====== PROVIDED DATA ======

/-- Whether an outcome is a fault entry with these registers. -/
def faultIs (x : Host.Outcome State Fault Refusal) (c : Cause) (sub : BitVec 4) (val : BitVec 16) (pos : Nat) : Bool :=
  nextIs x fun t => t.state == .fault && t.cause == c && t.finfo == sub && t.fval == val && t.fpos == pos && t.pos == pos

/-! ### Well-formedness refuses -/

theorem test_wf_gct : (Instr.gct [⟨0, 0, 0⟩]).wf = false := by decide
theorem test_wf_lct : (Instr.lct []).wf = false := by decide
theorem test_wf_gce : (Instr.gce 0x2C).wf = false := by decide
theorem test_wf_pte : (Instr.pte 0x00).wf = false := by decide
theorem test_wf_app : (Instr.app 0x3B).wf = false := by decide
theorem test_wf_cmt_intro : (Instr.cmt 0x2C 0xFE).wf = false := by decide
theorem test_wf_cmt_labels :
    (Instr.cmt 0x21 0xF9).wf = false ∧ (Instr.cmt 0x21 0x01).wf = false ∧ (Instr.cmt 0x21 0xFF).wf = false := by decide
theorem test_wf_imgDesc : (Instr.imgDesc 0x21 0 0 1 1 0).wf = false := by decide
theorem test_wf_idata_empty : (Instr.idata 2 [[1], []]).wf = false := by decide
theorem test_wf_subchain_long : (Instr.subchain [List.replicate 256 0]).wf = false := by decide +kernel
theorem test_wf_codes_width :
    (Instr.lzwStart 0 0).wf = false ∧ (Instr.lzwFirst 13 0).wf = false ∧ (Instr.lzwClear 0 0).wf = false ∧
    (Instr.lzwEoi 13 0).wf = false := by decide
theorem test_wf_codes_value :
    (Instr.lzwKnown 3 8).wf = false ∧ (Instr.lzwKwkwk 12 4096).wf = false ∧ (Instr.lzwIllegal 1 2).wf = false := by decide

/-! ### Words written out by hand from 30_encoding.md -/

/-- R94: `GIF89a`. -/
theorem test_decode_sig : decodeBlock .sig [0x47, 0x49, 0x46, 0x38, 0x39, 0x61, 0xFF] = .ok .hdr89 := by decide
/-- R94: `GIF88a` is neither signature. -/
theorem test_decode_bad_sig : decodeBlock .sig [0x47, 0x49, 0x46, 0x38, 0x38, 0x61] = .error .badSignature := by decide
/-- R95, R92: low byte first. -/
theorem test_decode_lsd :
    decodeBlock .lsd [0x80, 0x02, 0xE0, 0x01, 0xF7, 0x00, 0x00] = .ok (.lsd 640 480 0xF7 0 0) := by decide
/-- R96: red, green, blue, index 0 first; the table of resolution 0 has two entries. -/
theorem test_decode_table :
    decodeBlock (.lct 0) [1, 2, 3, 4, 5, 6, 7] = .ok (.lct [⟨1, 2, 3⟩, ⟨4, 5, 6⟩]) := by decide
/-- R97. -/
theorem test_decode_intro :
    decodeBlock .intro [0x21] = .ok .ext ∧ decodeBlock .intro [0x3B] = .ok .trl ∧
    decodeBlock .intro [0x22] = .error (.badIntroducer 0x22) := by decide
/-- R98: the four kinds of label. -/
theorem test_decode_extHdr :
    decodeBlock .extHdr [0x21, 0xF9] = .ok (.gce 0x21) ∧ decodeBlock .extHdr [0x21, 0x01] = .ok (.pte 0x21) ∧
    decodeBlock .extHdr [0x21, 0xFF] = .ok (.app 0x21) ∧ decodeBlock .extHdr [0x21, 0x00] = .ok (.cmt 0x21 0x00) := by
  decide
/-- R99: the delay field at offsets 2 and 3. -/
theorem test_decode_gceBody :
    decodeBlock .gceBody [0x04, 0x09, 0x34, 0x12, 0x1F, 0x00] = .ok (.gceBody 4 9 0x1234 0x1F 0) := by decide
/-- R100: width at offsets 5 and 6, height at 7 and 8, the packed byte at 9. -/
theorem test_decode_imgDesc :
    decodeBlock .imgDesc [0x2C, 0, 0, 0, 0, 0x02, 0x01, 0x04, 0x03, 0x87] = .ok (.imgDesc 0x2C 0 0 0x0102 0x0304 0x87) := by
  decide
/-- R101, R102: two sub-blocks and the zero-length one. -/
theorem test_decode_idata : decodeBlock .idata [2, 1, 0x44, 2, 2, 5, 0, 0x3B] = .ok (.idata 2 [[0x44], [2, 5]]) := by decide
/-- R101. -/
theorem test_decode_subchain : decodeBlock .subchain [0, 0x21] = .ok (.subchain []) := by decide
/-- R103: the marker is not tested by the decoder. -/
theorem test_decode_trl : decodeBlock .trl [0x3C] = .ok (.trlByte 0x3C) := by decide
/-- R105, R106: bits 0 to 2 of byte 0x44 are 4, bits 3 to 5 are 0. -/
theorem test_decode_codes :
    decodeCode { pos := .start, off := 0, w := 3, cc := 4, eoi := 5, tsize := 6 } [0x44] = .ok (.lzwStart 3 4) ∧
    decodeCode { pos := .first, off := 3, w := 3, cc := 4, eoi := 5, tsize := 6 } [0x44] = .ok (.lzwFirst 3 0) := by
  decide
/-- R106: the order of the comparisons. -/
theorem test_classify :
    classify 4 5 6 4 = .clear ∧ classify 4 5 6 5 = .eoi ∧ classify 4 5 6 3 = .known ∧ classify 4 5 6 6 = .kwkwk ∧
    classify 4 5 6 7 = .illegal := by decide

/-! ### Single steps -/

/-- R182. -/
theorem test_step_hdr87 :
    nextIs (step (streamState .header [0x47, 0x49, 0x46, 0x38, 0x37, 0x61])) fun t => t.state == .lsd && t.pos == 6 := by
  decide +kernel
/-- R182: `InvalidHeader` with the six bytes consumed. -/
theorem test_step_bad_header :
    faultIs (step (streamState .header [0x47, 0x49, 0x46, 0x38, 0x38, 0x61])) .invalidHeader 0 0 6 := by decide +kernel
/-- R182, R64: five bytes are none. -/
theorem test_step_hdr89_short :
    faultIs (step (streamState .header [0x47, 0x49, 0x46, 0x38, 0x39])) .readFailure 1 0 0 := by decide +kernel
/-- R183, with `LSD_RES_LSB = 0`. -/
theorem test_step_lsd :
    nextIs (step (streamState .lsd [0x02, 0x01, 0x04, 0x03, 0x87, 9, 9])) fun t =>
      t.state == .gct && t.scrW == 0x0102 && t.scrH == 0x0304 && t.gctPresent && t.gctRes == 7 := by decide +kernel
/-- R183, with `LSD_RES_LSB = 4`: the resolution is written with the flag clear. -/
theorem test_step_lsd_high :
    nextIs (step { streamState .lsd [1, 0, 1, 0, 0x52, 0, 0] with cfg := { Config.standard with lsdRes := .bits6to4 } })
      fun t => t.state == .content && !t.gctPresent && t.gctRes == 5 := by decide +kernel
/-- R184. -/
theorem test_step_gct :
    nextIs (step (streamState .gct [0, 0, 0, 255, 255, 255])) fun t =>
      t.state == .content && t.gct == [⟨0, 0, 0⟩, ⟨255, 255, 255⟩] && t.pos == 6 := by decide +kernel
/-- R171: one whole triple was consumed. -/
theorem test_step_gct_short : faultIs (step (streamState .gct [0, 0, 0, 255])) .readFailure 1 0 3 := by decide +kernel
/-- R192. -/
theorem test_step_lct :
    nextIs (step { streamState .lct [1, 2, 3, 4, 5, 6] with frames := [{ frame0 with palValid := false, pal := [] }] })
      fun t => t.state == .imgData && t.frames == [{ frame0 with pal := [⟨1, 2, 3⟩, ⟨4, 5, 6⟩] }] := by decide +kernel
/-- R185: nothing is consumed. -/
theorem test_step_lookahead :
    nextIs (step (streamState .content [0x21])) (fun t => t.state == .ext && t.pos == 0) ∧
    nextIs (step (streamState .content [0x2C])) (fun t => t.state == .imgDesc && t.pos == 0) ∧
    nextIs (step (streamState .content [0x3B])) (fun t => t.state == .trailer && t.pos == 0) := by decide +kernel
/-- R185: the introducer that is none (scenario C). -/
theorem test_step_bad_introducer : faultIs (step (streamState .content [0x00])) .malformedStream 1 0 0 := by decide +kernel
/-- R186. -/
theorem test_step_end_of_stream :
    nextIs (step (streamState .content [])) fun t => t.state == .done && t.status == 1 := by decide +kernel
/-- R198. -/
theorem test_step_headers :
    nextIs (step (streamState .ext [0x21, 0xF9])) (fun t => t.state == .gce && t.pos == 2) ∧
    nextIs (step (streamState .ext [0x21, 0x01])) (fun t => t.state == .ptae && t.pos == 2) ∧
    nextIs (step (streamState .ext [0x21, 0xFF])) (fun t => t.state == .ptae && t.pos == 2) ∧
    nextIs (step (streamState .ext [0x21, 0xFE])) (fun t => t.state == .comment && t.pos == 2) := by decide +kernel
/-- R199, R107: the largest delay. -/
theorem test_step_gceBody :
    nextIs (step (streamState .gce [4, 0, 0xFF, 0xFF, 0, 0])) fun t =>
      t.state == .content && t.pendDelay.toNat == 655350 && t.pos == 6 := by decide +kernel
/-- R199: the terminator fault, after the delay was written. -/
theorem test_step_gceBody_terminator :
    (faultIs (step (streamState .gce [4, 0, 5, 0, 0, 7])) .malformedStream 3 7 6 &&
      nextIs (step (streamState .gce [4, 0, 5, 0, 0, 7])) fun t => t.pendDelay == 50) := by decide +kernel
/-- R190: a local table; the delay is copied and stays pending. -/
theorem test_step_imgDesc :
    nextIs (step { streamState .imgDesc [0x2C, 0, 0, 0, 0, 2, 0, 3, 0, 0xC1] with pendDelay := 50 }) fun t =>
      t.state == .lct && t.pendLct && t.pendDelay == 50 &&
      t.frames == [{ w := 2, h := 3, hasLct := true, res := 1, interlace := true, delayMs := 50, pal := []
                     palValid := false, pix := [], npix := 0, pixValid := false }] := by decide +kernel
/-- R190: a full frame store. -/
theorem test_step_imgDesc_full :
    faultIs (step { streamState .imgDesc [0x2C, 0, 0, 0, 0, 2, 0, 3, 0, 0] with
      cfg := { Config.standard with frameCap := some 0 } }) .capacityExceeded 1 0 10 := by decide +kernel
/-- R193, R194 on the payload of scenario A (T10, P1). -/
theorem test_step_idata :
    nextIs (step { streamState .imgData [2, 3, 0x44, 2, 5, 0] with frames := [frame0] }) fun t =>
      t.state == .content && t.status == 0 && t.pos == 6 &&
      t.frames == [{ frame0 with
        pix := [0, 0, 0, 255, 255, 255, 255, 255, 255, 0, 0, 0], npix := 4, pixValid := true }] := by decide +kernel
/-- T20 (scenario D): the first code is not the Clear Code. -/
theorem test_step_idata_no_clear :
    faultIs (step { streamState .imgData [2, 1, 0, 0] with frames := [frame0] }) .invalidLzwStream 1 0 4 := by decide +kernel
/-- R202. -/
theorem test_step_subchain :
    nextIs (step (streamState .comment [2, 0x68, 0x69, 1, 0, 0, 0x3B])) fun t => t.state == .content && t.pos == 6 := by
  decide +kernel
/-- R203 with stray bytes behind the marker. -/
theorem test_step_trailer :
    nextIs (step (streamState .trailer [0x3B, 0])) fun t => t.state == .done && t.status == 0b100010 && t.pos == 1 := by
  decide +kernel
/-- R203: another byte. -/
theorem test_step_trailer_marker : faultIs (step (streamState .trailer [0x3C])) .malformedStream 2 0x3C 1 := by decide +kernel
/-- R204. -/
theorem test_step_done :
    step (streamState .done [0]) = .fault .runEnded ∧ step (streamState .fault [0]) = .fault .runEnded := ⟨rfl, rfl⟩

======
====== PROVIDED DATA ======

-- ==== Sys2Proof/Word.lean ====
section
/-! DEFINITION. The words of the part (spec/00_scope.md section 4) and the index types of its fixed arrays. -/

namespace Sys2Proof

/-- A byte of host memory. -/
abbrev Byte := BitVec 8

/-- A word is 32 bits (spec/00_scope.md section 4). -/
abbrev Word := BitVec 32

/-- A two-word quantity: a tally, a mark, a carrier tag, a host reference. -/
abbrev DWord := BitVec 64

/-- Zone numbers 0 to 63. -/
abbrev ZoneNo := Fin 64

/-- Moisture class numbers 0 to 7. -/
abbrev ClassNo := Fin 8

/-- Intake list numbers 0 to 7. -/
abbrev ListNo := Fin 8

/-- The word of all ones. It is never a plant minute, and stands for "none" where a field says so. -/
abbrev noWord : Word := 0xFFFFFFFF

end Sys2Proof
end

======

WHAT IS EXPECTED: When a line above contains the string "status", copy that line.

ANSWER:
    nextIs (step (streamState .content [])) fun t => t.state == .done && t.status == 1 := by decide +kernel
      t.state == .content && t.status == 0 && t.pos == 6 &&
    nextIs (step (streamState .trailer [0x3B, 0])) fun t => t.state == .done && t.status == 0b100010 && t.pos == 1 := by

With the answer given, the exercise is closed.